A really simplistic code to compare strings stored this way in the style of strcmp might look something like this:
__device__ __host__
int cmp4(const char4 & c1, const char4 & c2)
{
int result;
result = c1.x - c2.x; if (result !=0) return result;
result = c1.y - c2.y; if (result !=0) return result;
result = c1.z - c2.z; if (result !=0) return result;
result = c1.w - c2.w; if (result !=0) return result;
return 0;
}
__device__ __host__
int strncmp4(const char4 * s1, const char4 * s2, const unsigned int nwords)
{
for(unsigned int i=0; i<nwords; i++) {
int result = cmp4(s1[i], s2[i]);
if (result != 0) return result;
}
return 0;
}
__global__
void tkernel(const struct gpuStringArray a, const gpuStringArray b, int * result)
{
int idx = threadIdx.x + blockIdx.x * blockDim.x;
char4 * s1 = a.data + a.pos[idx];
char4 * s2 = b.data + b.pos[idx];
unsigned int slen = min(a.length[idx], b.length[idx]);
result[idx] = strncmp4(s1, s2, slen);
}
[disclaimer: never compiled, never tested, no warranty real or implied, use at your own risk]

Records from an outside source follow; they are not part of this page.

-- ==== Sys2Proof/Machine/Passes.lean ====
section
/-! DEFINITION. The Lot Manager's passes: splitting and queuing (R22), a portion leaving its cell and the settlement of its units (R24, R25),
pass completion (R26), proceeding (R27), and the end of a scrapped lot (R35). -/

namespace Sys2Proof.Machine

open Sys2Proof

/-! ### Queuing a pass (R22) -/

/-- The quotient a / b rounded up. -/
def ceilDiv (a b : Nat) : Nat := (a + b - 1) / b

/-- The sizes of the portions of a pass of quantity `qs`, with the split size and the cap (R22). -/
def portionSizes (split cap qs : Nat) : List Nat :=
  if split = 0 ∨ qs ≤ split then [qs]
  else
    let size := if ceilDiv qs split ≤ cap then split else ceilDiv qs cap
    let n := ceilDiv qs size
    List.replicate (n - 1) size ++ [qs - size * (n - 1)]

/-- The most portions a pass may have (R22). -/
def passCap : Pass → Nat
  | .first => 8 | .retest => 4

/-- The number of a pass's first portion (R22). -/
def passBase : Pass → Nat
  | .first => 1 | .retest => 9

/-- A new portion record (R22). -/
def newPortion (number q : Nat) : Portion :=
  { number := number, state := .queued, q := q, t := 0, r := q, l := 0, h := 0, revision := none, placedRevs := [],
    runCount := 0, firstProduction := none, endTime := none, damaged := 0 }

/-- New portion records, numbered on from a base. -/
def newPortions : Nat → List Nat → List Portion
  | _, [] => []
  | n, q :: qs => newPortion n q :: newPortions (n + 1) qs

/-- A pass is queued: its portions are made, beside the first-pass records for a retest, the step-ready time is set, and the lot's
entry is needed (R22). -/
def queuePass (rnd : Round) (x : LotSlot) (pass : Pass) (qs : Nat) (s : State) : State :=
  let s1 := modLot x (fun l =>
    { l with
      portions := (if pass = .first then [] else l.passPortions .first) ++ newPortions (passBase pass) (portionSizes l.split (passCap pass) qs)
      retest := pass == .retest || l.retest
      stepReady := s.floorTime }) s
  entryNeeded rnd x (refreshLot x s1)

/-! ### Proceeding from STEP-HELD (R27) -/

/-- A lot enters NO-YIELD: its entry leaves the wait list, the live-lot count falls, and it leaves its shipment (R27), which R163 has
OPEN or CHECKING then (assumption 51). -/
def enterNoYield (x : LotSlot) (i : ProductIx) (s : State) : State :=
  memberRemoved x (dropLive i (removeEntry x (setLotState x .noYield s)))

/-- A lot proceeds from STEP-HELD: to NO-YIELD, to its next step, to QA-SAMPLE or to ROUTE-END (R27); the step-left event
comes first (R124). -/
def proceed (rnd : Round) (x : LotSlot) (s : State) : State :=
  match s.lot x with
  | none => s
  | some l =>
    match s.product l.product with
    | none => s
    | some p =>
      let good := s.finalGood x l.stepIndex
      let s1 := stepLeft x s
      if good = 0 then enterNoYield x l.product s1
      else if l.stepIndex < p.steps.length then
        queuePass rnd x .first good
          (modLot x (fun l => { l with stepIndex := l.stepIndex + 1, route := .stepOpen, retest := false, portions := [] }) s1)
      else if 0 < p.qaSample then refreshLot x (modLot x (fun l => { l with route := .qaSample }) s1)
      else refreshLot x (modLot x (fun l => { l with route := .routeEnd }) s1)

/-! ### Pass completion (R26) -/

/-- The current pass is complete: the route position is STEP-OPEN and every portion of the pass is DONE (R26). -/
def Lot.passComplete (l : Lot) : Bool := l.route == .stepOpen && (l.passPortions l.pass).all fun p => p.state == .done

/-- The lowest-numbered portion of a pass with L above 0 (R26). -/
def firstLoss (ps : List Portion) : Nat := match ps.find? fun p => 0 < p.l with | some p => p.number | none => 0

/-- A pass completes, through the portion that became DONE last (R26). With an empty hold list the lot proceeds within the event, and
no LOT-STATE is sent for the states it passes through there (assumption 38). -/
def completePass (rnd : Round) (x : LotSlot) (last : Nat) (s : State) : State :=
  match s.lot x with
  | none => s
  | some l =>
    let s1 := if l.pass = .first then evaluate rnd x last true s else s
    let s2 := summaryEvent x l.pass s1
    let loss := sumOf (·.l) (l.passPortions l.pass)
    let s3 := if 0 < loss then mergeHold rnd x .count (firstLoss (l.passPortions l.pass)) loss s2 else s2
    let s4 := raise (.stepDone l.id l.stepIndex l.pass (s3.finalGood x l.stepIndex)) s3
    let s5 := modLot x (fun l => { l with route := .stepHeld }) s4
    match s5.lot x with
    | some l5 => if l5.holds.isEmpty then proceed rnd x s5 else refreshLot x s5
    | none => s5

/-! ### Scrapped lots (R35) -/

/-- A lot enters SCRAPPED and the live-lot count falls (R35). -/
def enterScrapped (x : LotSlot) (i : ProductIx) (s : State) : State := dropLive i (setLotState x .scrapped s)

/-- A SCRAPPING lot enters SCRAPPED when no portion of it is at a cell (R35). -/
def scrapCheck (x : LotSlot) (s : State) : State :=
  match s.lot x with
  | none => s
  | some l => if l.state = .scrapping && !(l.portions.any Portion.atCell) then enterScrapped x l.product s else s

/-! ### A portion leaves its cell (R25) -/

/-- The counts of a PURGED with count F: F taken as H where it exceeds H (R25). -/
def settlePurged (f : Nat) (p : Portion) : Portion := { p with r := p.r + min f p.h, l := p.l + (p.h - f), h := 0 }

/-- The counts of a purge timeout, or of a CELL-CLEAR on an OFFLINE cell: L rises by H (R25). -/
def settleLost (p : Portion) : Portion := { p with l := p.l + p.h, h := 0 }

/-- A portion of a SCRAPPING lot that leaves its cell, or a QUEUED portion of a scrapped lot: R is added to L, DONE (R25, R35). -/
def scrapPortion (time : Nat) (p : Portion) : Portion :=
  { p with l := p.l + p.r, r := 0, state := .done, endTime := some time }

/-- The portion in a cell's current slot, its counts settled, leaves the slot: QUEUED with R above 0, else DONE with its end
time, and then the pass may complete; for a SCRAPPING lot always DONE (R25, R26). `decide` is no while a SCRAP is still
handing its aborts, after which it decides the lot's state itself (R35). The lot's state is recomputed once, after a pass completion
(assumption 38). -/
def leaveCell (rnd : Round) (decide : Bool) (c : CellId) (s : State) : State :=
  match (s.cell c).current with
  | none => s
  | some ref =>
    let s1 := modCell c (fun x => { x with current := none }) s
    match s.lot ref.lot with
    | none => s1
    | some l =>
      match l.portion ref.portion with
      | none => s1
      | some p =>
        if l.state = .scrapping then
          let s2 := modPortion ref (scrapPortion s.floorTime) s1
          if decide then scrapCheck ref.lot s2 else s2
        else if 0 < p.r then
          entryNeeded rnd ref.lot (refreshLot ref.lot (modPortion ref (fun p => { p with state := .queued }) s1))
        else
          let s2 := modPortion ref (fun p => { p with state := .done, endTime := some s.floorTime }) s1
          match s2.lot ref.lot with
          | some l2 => if l2.passComplete then completePass rnd ref.lot ref.portion s2 else refreshLot ref.lot s2
          | none => s2

/-- A purge with count F reaches the Lot Manager: the counts are settled, a count above H raises a COUNT hold at once, and
the portion leaves (R25). -/
def purgePortion (rnd : Round) (c : CellId) (f : Nat) (s : State) : State :=
  match (s.cell c).current with
  | none => s
  | some ref =>
    match (s.lot ref.lot).bind fun l => l.portion ref.portion with
    | none => leaveCell rnd true c s
    | some p =>
      let s1 := modPortion ref (settlePurged f) s
      let s2 := if p.h < f then mergeHold rnd ref.lot .count ref.portion (f - p.h) s1 else s1
      leaveCell rnd true c s2

/-- A portion whose units in the handler are lost leaves its cell (R25, purge timeout and CELL-CLEAR on an OFFLINE cell). -/
def losePortion (rnd : Round) (decide : Bool) (c : CellId) (s : State) : State :=
  match (s.cell c).current with
  | none => s
  | some ref => leaveCell rnd decide c (modPortion ref settleLost s)

end Sys2Proof.Machine
end

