-- ==== Sys2Proof/Machine/Shipments.lean ====
section
/-! DEFINITION. The Release Unit's operations on shipments and tickets: the five conditions of a check (R164), the issue of a ticket (R165),
acceptance (R166) and withdrawal (R167). -/

namespace Sys2Proof.Machine

open Sys2Proof

/-! ### The check (R164) -/

/-- Every revision of every summary of a lot is held APPROVED under the summary's program (R164, condition 3). -/
def revisionsApproved (s : State) (x : LotSlot) : Bool :=
  (s.summaryList x).all fun u => u.revisions.all fun r => s.approved u.program r

/-- Every summary conserves, and there is one for each step up to the current one (R164, condition 4). -/
def summariesClose (s : State) (x : LotSlot) (l : Lot) : Bool :=
  (s.summaryList x).all (conserves s x l) && (List.range l.stepIndex).all fun k => (s.summary x (k + 1)).isSome

/-- The number of the first condition a member fails, if it fails one (R164). -/
def memberFailure (s : State) (x : LotSlot) : Option Nat :=
  match s.lot x with
  | none => some 1
  | some l =>
    if l.state ≠ .complete then some 1
    else if !l.holds.isEmpty then some 2
    else if !revisionsApproved s x then some 3
    else if !summariesClose s x l then some 4
    else if s.finalGood x l.stepIndex = 0 then some 5
    else none

/-- How an examination ends: at a member that fails, or at a progress index. -/
inductive Examination where
  | failed (lot : LotSlot) (condition : Nat)
  | upTo (progress : Nat)
  deriving DecidableEq, Repr

/-- Members examined one by one from a progress index, as many as the first argument allows (R164). -/
def examine (s : State) (members : List LotSlot) : Nat → Nat → Examination
  | 0, p => .upTo p
  | n + 1, p =>
    match members[p]? with
    | none => .upTo p
    | some x =>
      match memberFailure s x with
      | some k => .failed x k
      | none => examine s members n (p + 1)

/-! ### Tickets (R165 to R167) -/

/-- The number after a ticket number, 65,535 being followed by 1 (R165). -/
def nextNumber (n : Nat) : Nat := if n < 65535 then n + 1 else 1

/-- The counter rises past any number still held by a ticket in the queue; one step more than there are tickets suffices
(R165). -/
def skipHeld (ts : List Ticket) : Nat → Nat → Nat
  | 0, n => n
  | k + 1, n => if ts.any fun t => t.number = n then skipHeld ts k (nextNumber n) else n

/-- The id of the lot in a slot; empty for a free slot. -/
def State.lotId (s : State) (x : LotSlot) : Text := match s.lot x with | some l => l.id | none => []

/-- The code of the product in a slot; empty for a FREE slot. -/
def State.productCode (s : State) (i : ProductIx) : Text := match s.product i with | some p => p.code | none => []

/-- The final good of a lot's last test step (R165). -/
def lastGood (s : State) (x : LotSlot) : Nat := match s.lot x with | some l => s.finalGood x l.stepIndex | none => 0

/-- The ticket of a shipment that is issued now (R165). -/
def newTicket (s : State) (h : Shipment) : Ticket :=
  ⟨s.ticketCounter, h.id, s.productCode h.product, h.members.length, (h.members.map (lastGood s)).sum, s.floorTime⟩

/-- The issue of a ticket: queue and counter, the shipment RELEASED, its lots RELEASED, the TICKET report (R165). R165 does not order the
lots; they are taken in member order (assumption 45). -/
def issueTicket (k : ShipSlot) (h : Shipment) (s : State) : State :=
  let t := newTicket s h
  let ts := s.tickets ++ [t]
  let s1 := { s with tickets := ts, ticketCounter := skipHeld ts (ts.length + 1) (nextNumber t.number) }
  let s2 := s1.setShip k (some { h with state := .released, progress := h.members.length, ticket := some t.number })
  let s3 := h.members.foldl (fun s x => refreshLot x s) s2
  raise (.ticket t (h.members.map s.lotId)) s3

/-- A ticket withdrawn: it leaves the queue, the shipment is OPEN, its lots return to COMPLETE, the report follows (R167). R167 does not
order the lots; they are taken in member order (assumption 45). -/
def withdraw (k : ShipSlot) (cause : WithdrawCause) (s : State) : State :=
  match s.ship k with
  | none => s
  | some h =>
    let n := h.ticket.getD 0
    let s1 := { s with tickets := s.tickets.filter fun t => some t.number ≠ h.ticket }
    let s2 := s1.setShip k (some { h.invalidate with ticket := none })
    let s3 := h.members.foldl (fun s x => refreshLot x s) s2
    raise (.ticketWithdrawn n h.id cause) s3

/-- A member of an accepted shipment closes: CLOSED, one live lot fewer, and its figures reach the baselines (R42, R147,
R166). -/
def closeMember (s : State) (x : LotSlot) : State :=
  match s.lot x with
  | none => s
  | some l => acceptedLot x l (dropLive l.product (setLotState x .closed s))

/-- The shipment a ticket number belongs to (R166). -/
def State.shipOfTicket (s : State) (n : Nat) : Option ShipSlot :=
  (List.finRange 8).find? fun k => match s.ship k with | some h => h.state = .released && h.ticket = some n | none => false

/-- The acceptance of a ticket: it leaves the queue, the members close in order, the slot is freed (R166). A ticket whose shipment is
no longer RELEASED, which only a composed context record leads to, leaves the queue and does no more (assumption 51). -/
def acceptTicket (n : Nat) (s : State) : State :=
  let s1 := { s with tickets := s.tickets.filter fun t => t.number ≠ n }
  match s1.shipOfTicket n with
  | none => s1
  | some k =>
    match s1.ship k with
    | none => s1
    | some h => (h.members.foldl closeMember s1).setShip k none

end Sys2Proof.Machine
end

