-- ==== Sys2Proof/Certificates/Slice0/Obligations.lean ====
section
/-! DEFINITION. The statements about the 1640 that the provers prove, each under the name OBLIGATIONS.json gives it. -/

open Sys2Proof Sys2Proof.Machine

/-! ### The queue of commands and the host line -/

/-- A step takes the command at the front of the queue and carries it out on the state with the queue's rest; with no command
waiting the block idles (assumption 7). -/
def Obligations.StepTakesTheFrontCommand : Prop :=
  (∀ (c : Instr) (rest : List Instr) (s : State), s.pending = c :: rest → step s = exec c { s with pending := rest })
  ∧ ∀ s : State, s.pending = [] → step s = .next s

/-- Every command is carried out in every state: no event of the part is refused or stops it (R175: each event is taken whole). That
the commands that still wait stay as they are, after a cold reset too, is the model's choice: the queue of commands is the model's own,
and no part of what a reset clears (assumption 7). -/
def Obligations.EveryCommandLeavesTheQueue : Prop :=
  ∀ (i : Instr) (s : State), ∃ t, exec i s = .next t ∧ t.pending = s.pending

/-- The three rows of R176's table, for every request kind: below 8 full replies the request is taken and its reply joins the
tail; with 8 it gets a busy entry and nothing else changes; with 16 entries it is discarded and counted. -/
def Obligations.RequestsMeetTheReplyQueue : Prop :=
  ∀ (i : Instr) (tag : BitVec 16) (k : RequestKind) (s : State), requestOf i = some (tag, k) →
    (fullReplies s.host.replies < 8 →
      ∃ t a, exec i s = .next t ∧ t.host.replies = s.host.replies ++ [.full tag (.request k) a])
    ∧ (8 ≤ fullReplies s.host.replies → s.host.replies.length < 16 →
      exec i s = .next (s.replied (.busy tag (.request k))))
    ∧ (8 ≤ fullReplies s.host.replies → 16 ≤ s.host.replies.length →
      exec i s = .next (settleHost { s with host := { s.host with
        rx := Receiver.between
        lostRequests := satInc 255 s.host.lostRequests } }))

/-- What the Host Link Unit refuses itself (R174): a kind byte that is no request kind, a body of the wrong form, a tag of 0, and a
fixed text field whose pad holds an unused bit (R186), here of every request with a text field of its own; that of a PRODUCT-DEFINE or a
context record is O16's and O27's. The reply carries the tag and the kind, and no block sees the frame. Where the field reads as a
text, of these requests too, its pad is no part of it: the request acts as with the characters alone (R186). -/
def Obligations.HostLinkUnitRefusals : Prop :=
  (∀ (tag : BitVec 16) (b : Byte) (s : State), fullReplies s.host.replies < 8 →
    exec (.unknownKind tag (.unknownKind b)) s
      = .next (s.replied (.full tag (.other b) (refusedFor .unknownKind))))
  ∧ (∀ (tag : BitVec 16) (k : RequestKind) (s : State), fullReplies s.host.replies < 8 →
    exec (.unknownKind tag (.badForm k)) s = .next (s.answered tag k (refusedFor .badField)))
  ∧ (∀ (i : Instr) (k : RequestKind) (s : State), requestOf i = some (0, k) → fullReplies s.host.replies < 8 →
    exec i s = .next (s.answered 0 k (refusedFor .badField)))
  ∧ (∀ (i : Instr) (tag : BitVec 16) (k : RequestKind) (s : State) (f g : Text) (a b c d e : Nat) (check : CheckSel) (m : Byte)
      (crc : BitVec 32) (st : Option CatState) (reason : Option HoldReason) (disposition : Option Disposition) (qa : Option QaOutcome),
    requestOf i = some (tag, k) → s.takes tag → readFixedText f = .unusedBit →
    i ∈ [.productDelete tag f, .productQuery tag f, .limitMask tag f a check m, .productRevise tag f a b] ∨
      i ∈ [.catalogAdd tag f a b crc, .catalogState tag f a st, .catalogRemove tag f a, .catalogQuery tag (some ⟨f, a⟩)] ∨
      i ∈ [.lotRegister tag f g a b c, .lotRegister tag g f a b c, .lotDispose tag f reason disposition, .lotHold tag f] ∨
      i ∈ [.lotPriority tag f a, .lotQuery tag f, .lotDelete tag f, .lotExport tag f, .cellConfigure tag a f b c d e] ∨
      i ∈ [.tallyQuery tag f, .baselineQuery tag f a, .baselineSet tag f a b c d e, .qaResult tag f qa, .summaryQuery tag f a] ∨
      i ∈ [.shipOpen tag f g, .shipOpen tag g f, .shipAdd tag f g, .shipAdd tag g f, .shipRemove tag f g, .shipRemove tag g f,
        .shipCheck tag f, .shipCancel tag f, .shipQuery tag (some f)] →
    exec i s = .next (s.answered tag k (refusedFor .badField)))
  ∧ ∀ (request : Text → Instr) (tag : BitVec 16) (s : State) (f g h : Text) (a b c d e : Nat) (check : CheckSel) (m : Byte)
      (crc : BitVec 32) (st : Option CatState) (reason : Option HoldReason) (disposition : Option Disposition) (qa : Option QaOutcome),
    readFixedText f = .value g →
    request ∈ [.productDelete tag, .productQuery tag, (.limitMask tag · a check m), (.productRevise tag · a b)] ∨
      request ∈ [(.catalogAdd tag · a b crc), (.catalogState tag · a st), (.catalogRemove tag · a),
        fun text => .catalogQuery tag (some ⟨text, a⟩)] ∨
      request ∈ [(.lotRegister tag · h a b c), (.lotRegister tag h · a b c), (.lotDispose tag · reason disposition), .lotHold tag] ∨
      request ∈ [(.lotPriority tag · a), .lotQuery tag, .lotDelete tag, .lotExport tag, (.cellConfigure tag a · b c d e)] ∨
      request ∈ [.tallyQuery tag, (.baselineQuery tag · a), (.baselineSet tag · a b c d e), (.qaResult tag · qa), (.summaryQuery tag · a)] ∨
      request ∈ [(.shipOpen tag · h), .shipOpen tag h, (.shipAdd tag · h), .shipAdd tag h, (.shipRemove tag · h), .shipRemove tag h,
        .shipCheck tag, .shipCancel tag, fun text => .shipQuery tag (some text)] →
    exec (request f) s = exec (request g) s

/-- A request that its owner refuses changes nothing but the Host Link Unit's reply queue, its receiver and its line (R174).
SHIP-CHECK is left out: its failure invalidates the shipment (R164). -/
def Obligations.RefusedRequestsChangeNothing : Prop :=
  ∀ (i : Instr) (tag : BitVec 16) (k : RequestKind) (s t : State) (r : Reason) (b : ReplyBody),
    requestOf i = some (tag, k) → k ≠ .shipCheck → s.takes tag → exec i s = .next t →
    t.host.replies = s.host.replies ++ [.full tag (.request k) ⟨.refused r, b⟩] →
    t = s.answered tag k ⟨.refused r, b⟩

/-- At the end of a frame the transmitter takes the head of the reply queue, else the head of the report queue with the
lost-report count, which becomes 0, else nothing; a reply that has been sent leaves its queue (R176, R178, R179). A report leaves the
report queue when its first byte has been sent: within the event that began it or later, but before the frame ends (R179, R185); which
of the two is a free value (assumption 33). With no frame under way the line takes what is ready at the end of the event, and so after
every event but a cold reset an idle line has nothing ready; a frame under way stays (assumption 5). A report joins the tail of the report queue with the floor time; with 64 reports waiting it is dropped and the
lost-report count rises, saturating at 255 (R179). -/
def Obligations.TransmitterTakesRepliesFirst : Prop :=
  (∀ (s : State) (rest : List ReplyEntry) (queue : List QueuedReport),
    rest = (if s.host.tx = some .reply then s.host.replies.tail else s.host.replies) →
    queue = (if s.host.headHeld then s.host.reports.tail else s.host.reports) →
    (rest ≠ [] → exec .hostFrameSent s = .next { s with host := { s.host with
      replies := rest, reports := queue, headHeld := false, tx := some .reply } })
    ∧ (∀ (r : QueuedReport) (rs : List QueuedReport) (begun : List QueuedReport → Bool → State), rest = [] → queue = r :: rs →
      begun = (fun reports held => { s with
        host := { s.host with
          replies := [], reports := reports, headHeld := held, lostReports := 0, tx := some (.report r s.host.lostReports) }
        freeTick := s.freeTick + 1 }) →
      exec .hostFrameSent s = .next (begun rs false) ∨ exec .hostFrameSent s = .next (begun (r :: rs) true))
    ∧ (rest = [] → queue = [] → exec .hostFrameSent s = .next { s with host := { s.host with
        replies := [], reports := [], headHeld := false, tx := none } }))
  ∧ (∀ s : State,
    (s.host.tx = none → s.host.headHeld = false →
      (s.host.replies ≠ [] → settleHost s = { s with host := { s.host with tx := some .reply } })
      ∧ (∀ r rs u, s.host.replies = [] → s.host.reports = r :: rs →
        u = { s with
          host := { s.host with headHeld := true, lostReports := 0, tx := some (.report r s.host.lostReports) }
          freeTick := s.freeTick + 1 } →
        settleHost s = u ∨ settleHost s = { u with host := { u.host with reports := rs, headHeld := false } })
      ∧ (s.host.replies = [] → s.host.reports = [] → settleHost s = s))
    ∧ (s.host.tx ≠ none → s.host.headHeld = false → settleHost s = s)
    ∧ (s.host.tx ≠ none → s.host.headHeld → ∀ u, u = { s with freeTick := s.freeTick + 1 } →
      settleHost s = u ∨ settleHost s = { u with host := { u.host with reports := u.host.reports.tail, headHeld := false } }))
  ∧ (∀ (i : Instr) (s t : State), (∀ cause a b, i ≠ .coldReset cause a b) → exec i s = .next t → t.host.tx = none →
    t.host.replies = [] ∧ t.host.reports = [])
  ∧ ∀ (s : State) (r : Report),
    (s.host.reports.length < 64 →
      raise r s = { s with host := { s.host with reports := s.host.reports ++ [⟨s.floorTime, r⟩] } })
    ∧ (64 ≤ s.host.reports.length →
      raise r s = { s with host := { s.host with lostReports := satInc 255 s.host.lostReports } })

/-- A break on the host line raises the receive error count, saturating at 255, and sends the receiver hunting, and so does every
candidate that fails; the bytes after its sync byte are scanned again (R173). The table's command carries bytes as they arrive, and
this is how the receiver takes them, one after another, which is the model's choice (assumption 21): they follow those of an open
candidate; a byte that is no sync byte sends the receiver hunting; a sync byte opens a candidate, which stays open while more bytes
are needed; at a proved frame, which is a command of its own, the bytes end and the receiver is in step. -/
def Obligations.HostLineErrors : Prop :=
  ∀ (s : State) (line : Receiver → Nat → State),
    line = (fun rx errors => { s with host := { s.host with rx := rx, rxErrors := errors } }) →
    exec .hostLineBreak s = .next (settleHost (line ⟨false, none⟩ (satInc 255 s.host.rxErrors)))
    ∧ (∀ cs bytes, s.host.rx.candidate = some cs → exec (.hostCandidateFail bytes) s
        = exec (.hostCandidateFail (0xA5 :: (cs ++ bytes))) (line ⟨s.host.rx.inStep, none⟩ s.host.rxErrors))
    ∧ (s.host.rx.candidate = none →
      exec (.hostCandidateFail []) s = .next (settleHost s)
      ∧ ∀ bytes : List Byte,
        (∀ b, b ≠ 0xA5 → exec (.hostCandidateFail (b :: bytes)) s
          = exec (.hostCandidateFail bytes) (line ⟨false, none⟩ s.host.rxErrors))
        ∧ (judgeHost bytes = .incomplete → exec (.hostCandidateFail (0xA5 :: bytes)) s
          = .next (settleHost (line ⟨s.host.rx.inStep, some bytes⟩ s.host.rxErrors)))
        ∧ (judgeHost bytes = .failed → exec (.hostCandidateFail (0xA5 :: bytes)) s
          = exec (.hostCandidateFail bytes) (line ⟨false, none⟩ (satInc 255 s.host.rxErrors)))
        ∧ ∀ inner rest, judgeHost bytes = .proved inner rest → exec (.hostCandidateFail (0xA5 :: bytes)) s
          = .next (settleHost (line Receiver.between s.host.rxErrors)))

/-- The Floor Clock (R180): a second's end raises floor time by one, saturating at 4,294,967,295; SET-TIME gives it a value,
starts a new second, and is answered with the time before and the time taken. No timer and no stamp moves: nothing else
changes. -/
def Obligations.FloorClock : Prop :=
  (∀ s : State, exec .floorTimeTick s = .next (settleHost { s with
    floorTime := if s.floorTime < 4294967295 then s.floorTime + 1 else s.floorTime, secondPhase := 0 }))
  ∧ ∀ (tag : BitVec 16) (time : BitVec 32) (s : State), s.takes tag →
    exec (.setTime tag time) s = .next (State.answered tag .setTime (okWith (.time s.floorTime time.toNat))
      { s with floorTime := time.toNat, secondPhase := 0 })

/-- IDENTIFY is answered with the part's family code, revision, line speed, capacities and floor time, and changes nothing
(R181). -/
def Obligations.IdentifyAnswersTheCapacities : Prop :=
  ∀ (tag : BitVec 16) (s : State), s.takes tag →
    exec (.identify tag) s = .next (s.answered tag .identify (okWith (.identity
      { family := 0x1640, revision := 1, speed := s.host.speed, cells := 16, products := 16, routeSteps := 4, monitored := 4,
        catalog := 32, lots := 128, waitList := 128, buffers := 8, bufferSize := 256, shipments := 8, members := 16, tickets := 8,
        reports := 64, replies := 16, fullReplies := 8, time := s.floorTime })))

/-- FLOOR-STATUS answers the counts and sets the lost-request and receive error counts to 0, and nothing else changes (R182). The
counts of the lot states with the free slots number 128, those of the product slots 16, those of the cells 16. -/
def Obligations.FloorStatusCountsEverything : Prop :=
  ∀ (tag : BitVec 16) (s : State), s.takes tag →
    exec (.floorStatus tag) s = .next (State.answered tag .floorStatus (okWith (.floor (floorView s)))
      { s with host := { s.host with lostRequests := 0, rxErrors := 0 } })
    ∧ (floorView s).lostRequests = s.host.lostRequests ∧ (floorView s).rxErrors = s.host.rxErrors
    ∧ ((floorView s).lots.map (·.2)).sum + (floorView s).freeLots = 128
    ∧ (floorView s).productsFree + (floorView s).productsDefined + (floorView s).productsInUse = 16
    ∧ (floorView s).unconfigured + ((floorView s).cells.map (·.2)).sum = 16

There are some corner cases and assumptions in this which might catch you out depending on exactly what the real strings in your code look like, but I will leave those as an exercise to the reader to resolve. You should be able to adapt and expand this into whatever it is you are trying to do.
You have to use C-style character strings char *str. Searching for "CUDA string" on google would have given you this CUDA "Hello World" example as first hit: http://computer-graphics.se/hello-world-for-cuda.html
There you can see how to use char*-strings in CUDA. Be aware that standard C-functions like strcpy or strcmp are not available in CUDA!
If you want an array of strings, you just have to use char** (as in C/C++). As for strcmp and similar functions, it highly depends on what you want to do. CUDA is not really well suited for string operations, maybe it would help if you would provide a little more detail about what you want to do.